Protagonista del romanzo è Francesco Burlamacchi, un potente uomo di affari, che odia, contrasta e combatte il Vaticano.

Il romanzo inizia con fenomeni avvenuti a Lucca e Viareggio, dove qualcuno ha condizionato il comportamento delle donne, nascondendosi dietro il calendario del diavolo e i simboli delle sette sataniche per depistare le indagini degli inquirenti; fenomeni che il magistrato, dopo mesi di indagini a vuoto, archivia come ‘atti osceni e offesa al pudore’

Altri, però, non si fermano.
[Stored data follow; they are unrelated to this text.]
/-- ACTIVE is entered (R513, R516; 15 R557, R564): after a training from DETECT that follows enumeration IDENTIFY goes first. -/
def State.toActive (s : State) (n resync : Nat) : State :=
  let x := s.lnk n
  let s1 := (s.setJl n 5).wr (Reg.JL_TRAIN_US_US n) ((s.now - x.trainAt) / 1000)
  let ident := x.full && s.rd (Reg.JL_BRIDGE_STATUS_ENUM_DONE n) == 1
  let s2 := s1.modLnk n fun y =>
    { y with
      scrTx := scrSeed, wire := [setBlock startSetBytes],
      ackAt := s.now, resync := resync, tempSeen := false, tempAt := if x.full then s.now else y.tempAt, downSince := none, window := none, full := false, lastRate := s.jlRate n,
      identAt := if ident then some s.now else none }
  let s3 := if ident then s2.mgmt n 1 [] else s2
  -- a populated link whose personality is usable enters service when its training completes (12 Table 12.2, 04 R136)
  let usable := match groupOf s.image.cfg n with | some g => !s.image.unusable.contains (0x10 + g.get 1) | none => false
  let s4 := if s3.linkState n = 0 && usable then s3.setLink n 1 else if x.returning && !ident then s3.returnDone n else s3
  s4.pump n

/-! ### Ordered sets (Tables 14.2, 14.3) -/

/-- A TS1 or TS2 whose CHECK holds. -/
def tsValid (id : Nat) (ts : List Byte) : Bool :=
  ts.length == 16 && byteAt ts 0 == id && (ts.take 15).foldl (fun a b => a ^^^ b) 0 == ts.getD 15 0

/-- JL_BLOCK_LOCK_ACQUIRE: the first SYNC. -/
def State.lockAcquire (s : State) (n : Nat) : State :=
  if s.jlState n = 1 then ((s.wr (Reg.JL_STATE_BLOCK_LOCK n) 1).modLnk n fun x => { x with eq := false }).setJl n 2
  else if 2 ≤ s.jlState n ∧ s.jlState n ≤ 6 then s.wr (Reg.JL_STATE_BLOCK_LOCK n) 1 else s

def execJlBlockLockAcquire (link : Fin 512) (s : State) : Host.Outcome State Fault Refusal :=
  .next (if s.mainUp then s.lockAcquire link.val else s)

/-- DETECT from within a training, or a training of its own where none has a window. -/
def State.failToDetect (s : State) (n : Nat) : State :=
  if (s.lnk n).window.isSome then s.backToDetect n else s.toDetect n (s.now + 200000000) false

/-- JL_BLOCK_LOCK_LOSS (R500). -/
def State.lockLoss (s : State) (n : Nat) : State :=
  let s1 := s.wr (Reg.JL_STATE_BLOCK_LOCK n) 0
  if s.jlState n = 5 then s1.enterRetrain n 2
  else if 2 ≤ s.jlState n ∧ s.jlState n ≤ 6 then s1.failToDetect n else s

def execJlBlockLockLoss (link : Fin 512) (s : State) : Host.Outcome State Fault Refusal :=
  .next (if s.mainUp then s.lockLoss link.val else s)

/-- TS1 (R504, R508, R509, R521): a valid one counts toward ALIGN and RETRAIN, carries the bridge's preset request in EQUALIZE, and takes an
ACTIVE link into RETRAIN. -/
def State.ts1 (s : State) (n : Nat) (ts : List Byte) : State :=
  if !tsValid 0x1E ts then s.modLnk n fun x => { x with tsRun := 0 }
  else
    let flags := byteAt ts 3
    let s1 := s.wr (Reg.JL_STATE_PARTNER_RATES n) (byteAt ts 1 % 8)
    let s2 := s1.modLnk n fun x => { x with tsRun := x.tsRun + 1 }
    match s.jlState n with
    | 2 =>
      if 8 ≤ (s2.lnk n).tsRun ∧ 16 ≤ s2.tsSent n then
        (if (s.lnk n).eq ∧ s.jlRate n < 2 then (s2.modLnk n fun x => { x with sweep := 0, best := (0, 0, 0, 0), sweepOk := false }).setJl n 4 else s2.setJl n 3)
      else s2
    | 4 =>
      let s3 := (if flags.testBit 4 then s2.wr (Reg.JL_EQ_TX_PRESET n) (byteAt ts 4 / 16 % 8) else s2).showSets n
      if (s.lnk n).sweepOk ∧ !flags.testBit 1 then s3.setJl n 3 else s3
    | 5 => s2.enterRetrain n 8
    | 6 => s2.showSets n
    | _ => s2

def execJlTs1 (link : Fin 512) (ts : Block) (s : State) : Host.Outcome State Fault Refusal :=
  .next (if s.mainUp && isSetBlock ts then s.ts1 link.val ts.bytes else s)

/-- TS2 (R502, R506, R524): the bridge's offer sets the credits and both sums; four with SPEED_CHANGE begin the speed change, eight end the
training. -/
def State.ts2 (s : State) (n : Nat) (ts : List Byte) : State :=
  if !tsValid 0x2D ts then s.modLnk n fun x => { x with ts2Run := 0, scRun := 0 }
  else if s.jlState n ≠ 3 ∧ s.jlState n ≠ 6 then s
  else
    let s1 := (s.wr (Reg.JL_STATE_PARTNER_RATES n) (byteAt ts 1 % 8)).wr (Reg.JL_PARTNER_REPLAY_DEPTH n) (byteAt ts 8)
    let s2 := ((s1.wr (Reg.JL_PARTNER_VERSION n) (byteAt ts 7)).wr (Reg.JL_PARTNER_VC0_CREDITS n) (byteAt ts 5 % 128)).wr
      (Reg.JL_PARTNER_VC1_CREDITS n) (byteAt ts 6 % 128)
    let s3 := (s2.setCredit n 0 (byteAt ts 5)).setCredit n 1 (byteAt ts 6)
    let sc := (byteAt ts 3).testBit 0
    let s4 := s3.modLnk n fun x => { x with crLast := (0, 0), freed := (0, 0), ts2Run := x.ts2Run + 1, scRun := if sc then x.scRun + 1 else 0 }
    let x := s4.lnk n
    let change := s.jlState n = 3 ∧ s.jlRate n = 2 ∧ s4.targetRate n < 2
    if change then
      (if 4 ≤ x.scRun ∧ 4 ≤ s4.tsSent n ∧ x.idleEnd.isNone then s4.modLnk n fun y => { y with idleEnd := some (s.now + 2000) } else s4)
    else if 8 ≤ x.ts2Run ∧ 16 ≤ s4.tsSent n then s4.toActive n 2
    else s4

def execJlTs2 (link : Fin 512) (ts : Block) (s : State) : Host.Outcome State Fault Refusal :=
  .next (if s.mainUp && isSetBlock ts then s.ts2 link.val ts.bytes else s)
Sospetta di Burlamacchi il commissario Mancini della Questura di Lucca; indaga l’agente Russo della NSA, perché sa che gli Immanenti di Burlamacchi finanziano ricerche sul condizionamento; ha paura monsignor Cristoforo della Congregazione della fede del Vaticano, perché la satira finanziata da Burlamacchi corrode la fede nelle sue manifestazioni quotidiane.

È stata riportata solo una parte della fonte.